=== Supplied entries ===

-- ==== Sys2Proof/Machine/StallCtl.lean ====
section
/-! DEFINITION. The control slot of a stall (spec 05_ibcor_instructions.md: R148 to R157; 04_ibcor_encoding.md: R130 to
R138, R143 to R145): the empty bundle, the stopping exceptions, WAITF, SYNC, branches, loops and the scalar ALU. -/

namespace Sys2Proof.Machine

/-- NOP_BUNDLE (R107): issues in one cycle and changes nothing but the bundle address. -/
def execNopBundle (c : OpCtx) (s : State) : Host.Outcome State Fault Refusal :=
  .next (Stl.op { c with last := true } false false id s)

/-- ILLEGAL (R145): a bundle with a reserved encoding is fetched (R143) and reaches issue. -/
def execIllegal (c : OpCtx) (s : State) : Host.Outcome State Fault Refusal :=
  .next (if Stl.canIssue s c.stall then
      let t := Stl.fetch c s
      if (t.stall c.stall).status == .running then Stl.except t c.stall c.cyc 1 else t
    else s)

/-- PMEM_UNCORR (R143): the fetch meets an uncorrectable error in the bundle, which the bank then holds. -/
def execPmemUncorr (c : OpCtx) (s : State) : Host.Outcome State Fault Refusal :=
  let x := s.stall c.stall
  .next (if Stl.canIssue s c.stall then
      Stl.except (s.setStall c.stall
        { x with progErr := Sparse.put x.progErr (4096 * Stl.bank s c.stall + x.pc) 0 2 }) c.stall c.cyc 2
    else s)

/-- FETCH_END (R144): issue in sequence past bundle address 4095. -/
def execFetchEnd (c : OpCtx) (s : State) : Host.Outcome State Fault Refusal :=
  let x := s.stall c.stall
  .next (if decide (c.stall < s.variant.stalls) && x.status == .running && decide (4096 ≤ x.pc) then
      Stl.except s c.stall c.cyc 3
    else s)

/-- The control slot's effect is `a` when the bundle completes. -/
def Stl.setCtl (c : OpCtx) (a : CtlAct) (s : State) : State :=
  s.setStall c.stall { s.stall c.stall with ctl := some a }

/-- WAITF (R150): the stall ends its work for the frame when the bundle has issued. -/
def execWaitf (c : OpCtx) (s : State) : Host.Outcome State Fault Refusal :=
  .next (Stl.op c true false (Stl.setCtl c .waitf) s)

/-- SYNC (R151, R153): under a true bundle predicate the stall makes its next arrival and is held. -/
def execSync (c : OpCtx) (s : State) : Host.Outcome State Fault Refusal :=
  .next (Stl.op c true false (fun t =>
    let x := t.stall c.stall
    t.setStall c.stall { x with status := .atSync, syncCnt := x.syncCnt + 1 }) s)

/-- The conditions of R151 under which the arrival of stall `i` is released. -/
def Stl.syncReady (s : State) (i : Nat) : Bool :=
  let n := (s.stall i).syncCnt
  let peers := (List.range 8).map (8 * (i / 8) + ·)
  let ended (x : Stall) : Bool := x.status == .waitf || x.status == .exception
  (peers.all fun p => p == i || decide (s.variant.stalls ≤ p) ||
    (let x := s.stall p; decide (n ≤ x.syncCnt) || ended x || !x.code)) &&
  (peers.all fun p =>
    let x := s.stall p
    if n ≤ x.syncCnt then x.stores.all fun r => decide (n ≤ r.stamp) else x.stores.isEmpty)

/-- SYNC_RELEASE (R151): the held SYNC bundle issues with all its slots, once the conditions of R151 hold. -/
def execSyncRelease (c : OpCtx) (s : State) : Host.Outcome State Fault Refusal :=
  let x := s.stall c.stall
  .next (if x.status == .atSync && Stl.syncReady s c.stall then
      let t := s.setStall c.stall { x with status := .running, syncRel := x.syncCnt, cyc := c.cyc, snap := some x.rf }
      if c.last then Stl.complete t c.stall else t
    else s)

/-- RET (R133): goes to the popped address; an empty return stack raises RSTACK_UNF. -/
def execRet (c : OpCtx) (s : State) : Host.Outcome State Fault Refusal :=
  .next (Stl.op c true false (fun t =>
    if (t.stall c.stall).rstack.isEmpty then Stl.except t c.stall c.cyc 5 else Stl.setCtl c .ret t) s)

/-- BR (R132, R137). -/
def execBr (c : OpCtx) (target : Nat) (s : State) : Host.Outcome State Fault Refusal :=
  .next (Stl.op c true false (Stl.setCtl c (.branch target)) s)

/-- BRC: taken when the bundle predicate and `cond` of K[CK] hold (R149). -/
def Stl.brc (c : OpCtx) (ck target : Nat) (cond : Word → Bool) (s : State) : State :=
  Stl.op c true false (fun t => if cond ((t.src c.stall).kR ck) then Stl.setCtl c (.branch target) t else t) s

/-- BRC.ANY (R149). -/
def execBrcAny (c : OpCtx) (ck target : Nat) (s : State) : Host.Outcome State Fault Refusal :=
  .next (Stl.brc c ck target (fun k => decide (k ≠ 0)) s)

/-- BRC.NONE (R149). -/
def execBrcNone (c : OpCtx) (ck target : Nat) (s : State) : Host.Outcome State Fault Refusal :=
  .next (Stl.brc c ck target (fun k => decide (k = 0)) s)

/-- BRC.ALL (R149). -/
def execBrcAll (c : OpCtx) (ck target : Nat) (s : State) : Host.Outcome State Fault Refusal :=
  .next (Stl.brc c ck target (fun k => decide (k = BitVec.allOnes 32)) s)

/-- BRC.NALL (R149). -/
def execBrcNall (c : OpCtx) (ck target : Nat) (s : State) : Host.Outcome State Fault Refusal :=
  .next (Stl.brc c ck target (fun k => decide (k ≠ BitVec.allOnes 32)) s)

/-- CALL (R133): pushes the next bundle's address; a full return stack raises RSTACK_OVF. -/
def execCall (c : OpCtx) (target : Nat) (s : State) : Host.Outcome State Fault Refusal :=
  .next (Stl.op c true false (fun t =>
    if 8 ≤ (t.stall c.stall).rstack.length then Stl.except t c.stall c.cyc 4 else Stl.setCtl c (.call target) t) s)

/-- Starting a loop of `n` passes to END (R135): a count of 0 goes past END, a full loop stack raises LOOP_OVF. -/
def Stl.loop (c : OpCtx) (n last : Nat) (t : State) : State :=
  if n = 0 then Stl.setCtl c (.loopSkip last) t
  else if 3 ≤ (t.stall c.stall).loops.length then Stl.except t c.stall c.cyc 6
  else Stl.setCtl c (.loopPush last n) t

/-- LOOP (R134, R135): the count is G[GS] as an unsigned integer. -/
def execLoop (c : OpCtx) (gs last : Nat) (s : State) : Host.Outcome State Fault Refusal :=
  .next (Stl.op c true false (fun t => Stl.loop c ((t.src c.stall).gR gs).toNat last t) s)

/-- LOOPI (R134, R135): the count is 1–64. -/
def execLoopi (c : OpCtx) (count last : Nat) (s : State) : Host.Outcome State Fault Refusal :=
  .next (Stl.op c true false (Stl.loop c count last) s)

/-- A scalar ALU operation on two G registers (R154). -/
def Stl.alu (c : OpCtx) (gd ga gb : Nat) (f : Word → Word → Word) (s : State) : State :=
  Stl.op c true false (fun t => let r := t.src c.stall; t.onRf c.stall fun w => w.gW gd (f (r.gR ga) (r.gR gb))) s

/-- A scalar ALU operation on a G register and an 8-bit sign-extended immediate (R154). -/
def Stl.alui (c : OpCtx) (gd ga imm : Nat) (f : Word → Word → Word) (s : State) : State :=
  Stl.op c true false (fun t => let r := t.src c.stall; t.onRf c.stall fun w => w.gW gd (f (r.gR ga) (Arith.sext 8 imm))) s

/-- ADD (R154, Table 05-6). -/
def execAdd (c : OpCtx) (gd ga gb : Nat) (s : State) : Host.Outcome State Fault Refusal :=
  .next (Stl.alu c gd ga gb (fun a b => a + b) s)

/-- SUB (R154, Table 05-6). -/
def execSub (c : OpCtx) (gd ga gb : Nat) (s : State) : Host.Outcome State Fault Refusal :=
  .next (Stl.alu c gd ga gb (fun a b => a - b) s)

/-- MUL (R154, Table 05-6). -/
def execMul (c : OpCtx) (gd ga gb : Nat) (s : State) : Host.Outcome State Fault Refusal :=
  .next (Stl.alu c gd ga gb (fun a b => a * b) s)

/-- MULH (R154, Table 05-6). -/
def execMulh (c : OpCtx) (gd ga gb : Nat) (s : State) : Host.Outcome State Fault Refusal :=
  .next (Stl.alu c gd ga gb (fun a b => Arith.mulh a b) s)

/-- MIN (R154, Table 05-6). -/
def execMin (c : OpCtx) (gd ga gb : Nat) (s : State) : Host.Outcome State Fault Refusal :=
  .next (Stl.alu c gd ga gb (fun a b => if a.toInt ≤ b.toInt then a else b) s)

/-- MAX (R154, Table 05-6). -/
def execMax (c : OpCtx) (gd ga gb : Nat) (s : State) : Host.Outcome State Fault Refusal :=
  .next (Stl.alu c gd ga gb (fun a b => if a.toInt ≤ b.toInt then b else a) s)

/-- MINU (R154, Table 05-6). -/
def execMinu (c : OpCtx) (gd ga gb : Nat) (s : State) : Host.Outcome State Fault Refusal :=
  .next (Stl.alu c gd ga gb (fun a b => if a.toNat ≤ b.toNat then a else b) s)

/-- MAXU (R154, Table 05-6). -/
def execMaxu (c : OpCtx) (gd ga gb : Nat) (s : State) : Host.Outcome State Fault Refusal :=
  .next (Stl.alu c gd ga gb (fun a b => if a.toNat ≤ b.toNat then b else a) s)

/-- AND (R154, Table 05-6). -/
def execAnd (c : OpCtx) (gd ga gb : Nat) (s : State) : Host.Outcome State Fault Refusal :=
  .next (Stl.alu c gd ga gb (fun a b => a &&& b) s)

/-- OR (R154, Table 05-6). -/
def execOr (c : OpCtx) (gd ga gb : Nat) (s : State) : Host.Outcome State Fault Refusal :=
  .next (Stl.alu c gd ga gb (fun a b => a ||| b) s)

/-- XOR (R154, Table 05-6). -/
def execXor (c : OpCtx) (gd ga gb : Nat) (s : State) : Host.Outcome State Fault Refusal :=
  .next (Stl.alu c gd ga gb (fun a b => a ^^^ b) s)

/-- ANDN (R154, Table 05-6). -/
def execAndn (c : OpCtx) (gd ga gb : Nat) (s : State) : Host.Outcome State Fault Refusal :=
  .next (Stl.alu c gd ga gb (fun a b => a &&& ~~~b) s)

/-- SHL (R154, Table 05-6). -/
def execShl (c : OpCtx) (gd ga gb : Nat) (s : State) : Host.Outcome State Fault Refusal :=
  .next (Stl.alu c gd ga gb (fun a b => a <<< (b.toNat % 32)) s)

/-- SHR (R154, Table 05-6). -/
def execShr (c : OpCtx) (gd ga gb : Nat) (s : State) : Host.Outcome State Fault Refusal :=
  .next (Stl.alu c gd ga gb (fun a b => a >>> (b.toNat % 32)) s)

/-- SRA (R154, Table 05-6). -/
def execSra (c : OpCtx) (gd ga gb : Nat) (s : State) : Host.Outcome State Fault Refusal :=
  .next (Stl.alu c gd ga gb (fun a b => a.sshiftRight (b.toNat % 32)) s)

/-- SEQ (R154, Table 05-6). -/
def execSeq (c : OpCtx) (gd ga gb : Nat) (s : State) : Host.Outcome State Fault Refusal :=
  .next (Stl.alu c gd ga gb (fun a b => Arith.bit (a == b)) s)

/-- SNE (R154, Table 05-6). -/
def execSne (c : OpCtx) (gd ga gb : Nat) (s : State) : Host.Outcome State Fault Refusal :=
  .next (Stl.alu c gd ga gb (fun a b => Arith.bit (a != b)) s)

/-- SLT (R154, Table 05-6). -/
def execSlt (c : OpCtx) (gd ga gb : Nat) (s : State) : Host.Outcome State Fault Refusal :=
  .next (Stl.alu c gd ga gb (fun a b => Arith.bit (decide (a.toInt < b.toInt))) s)

/-- SLTU (R154, Table 05-6). -/
def execSltu (c : OpCtx) (gd ga gb : Nat) (s : State) : Host.Outcome State Fault Refusal :=
  .next (Stl.alu c gd ga gb (fun a b => Arith.bit (decide (a.toNat < b.toNat))) s)

/-- SLE (R154, Table 05-6). -/
def execSle (c : OpCtx) (gd ga gb : Nat) (s : State) : Host.Outcome State Fault Refusal :=
  .next (Stl.alu c gd ga gb (fun a b => Arith.bit (decide (a.toInt ≤ b.toInt))) s)

/-- SLEU (R154, Table 05-6). -/
def execSleu (c : OpCtx) (gd ga gb : Nat) (s : State) : Host.Outcome State Fault Refusal :=
  .next (Stl.alu c gd ga gb (fun a b => Arith.bit (decide (a.toNat ≤ b.toNat))) s)

/-- ADDI (R154, Table 05-6). -/
def execAddi (c : OpCtx) (gd ga imm : Nat) (s : State) : Host.Outcome State Fault Refusal :=
  .next (Stl.alui c gd ga imm (fun a b => a + b) s)

/-- ANDI (R154, Table 05-6). -/
def execAndi (c : OpCtx) (gd ga imm : Nat) (s : State) : Host.Outcome State Fault Refusal :=
  .next (Stl.alui c gd ga imm (fun a b => a &&& b) s)

/-- ORI (R154, Table 05-6). -/
def execOri (c : OpCtx) (gd ga imm : Nat) (s : State) : Host.Outcome State Fault Refusal :=
  .next (Stl.alui c gd ga imm (fun a b => a ||| b) s)

/-- XORI (R154, Table 05-6). -/
def execXori (c : OpCtx) (gd ga imm : Nat) (s : State) : Host.Outcome State Fault Refusal :=
  .next (Stl.alui c gd ga imm (fun a b => a ^^^ b) s)

/-- SHLI (R154, R155, Table 05-6). -/
def execShli (c : OpCtx) (gd ga imm : Nat) (s : State) : Host.Outcome State Fault Refusal :=
  .next (Stl.alui c gd ga imm (fun a b => a <<< (b.toNat % 32)) s)

/-- SHRI (R154, R155, Table 05-6). -/
def execShri (c : OpCtx) (gd ga imm : Nat) (s : State) : Host.Outcome State Fault Refusal :=
  .next (Stl.alui c gd ga imm (fun a b => a >>> (b.toNat % 32)) s)

/-- SRAI (R154, R155, Table 05-6). -/
def execSrai (c : OpCtx) (gd ga imm : Nat) (s : State) : Host.Outcome State Fault Refusal :=
  .next (Stl.alui c gd ga imm (fun a b => a.sshiftRight (b.toNat % 32)) s)

/-- SLTI (R154, Table 05-6). -/
def execSlti (c : OpCtx) (gd ga imm : Nat) (s : State) : Host.Outcome State Fault Refusal :=
  .next (Stl.alui c gd ga imm (fun a b => Arith.bit (decide (a.toInt < b.toInt))) s)

/-- MOVI (R156): a sign-extended 13-bit immediate. -/
def execMovi (c : OpCtx) (gd imm : Nat) (s : State) : Host.Outcome State Fault Refusal :=
  .next (Stl.op c true false (fun t => t.onRf c.stall fun w => w.gW gd (Arith.sext 13 imm)) s)

/-- MOVSH (R156): the register shifted left by 13 bits with the immediate below. -/
def execMovsh (c : OpCtx) (gd imm : Nat) (s : State) : Host.Outcome State Fault Refusal :=
  .next (Stl.op c true false (fun t =>
    let g := (t.src c.stall).gR gd
    t.onRf c.stall fun w => w.gW gd (BitVec.ofNat 32 (g.toNat * 2 ^ 13 + imm))) s)

/-- MOVA (R157): DIR = 0 writes G[g] to the register AREG names; DIR = 1 (`toG`) writes that register to G[g]. -/
def execMova (c : OpCtx) (areg g : Nat) (toG : Bool) (s : State) : Host.Outcome State Fault Refusal :=
  .next (Stl.op c true false (fun t =>
    let r := t.src c.stall
    t.onRf c.stall fun w => if toG then w.gW g (r.aR areg) else w.aW areg (r.gR g)) s)

end Sys2Proof.Machine
end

===

__What you have to do__: Restate word for word only the lines above from the line containing "bundle address. -/" to the line containing "def execIllegal (c", both of them included.

__Answer box__:
/-- NOP_BUNDLE (R107): issues in one cycle and changes nothing but the bundle address. -/
def execNopBundle (c : OpCtx) (s : State) : Host.Outcome State Fault Refusal :=
  .next (Stl.op { c with last := true } false false id s)

/-- ILLEGAL (R145): a bundle with a reserved encoding is fetched (R143) and reaches issue. -/
def execIllegal (c : OpCtx) (s : State) : Host.Outcome State Fault Refusal :=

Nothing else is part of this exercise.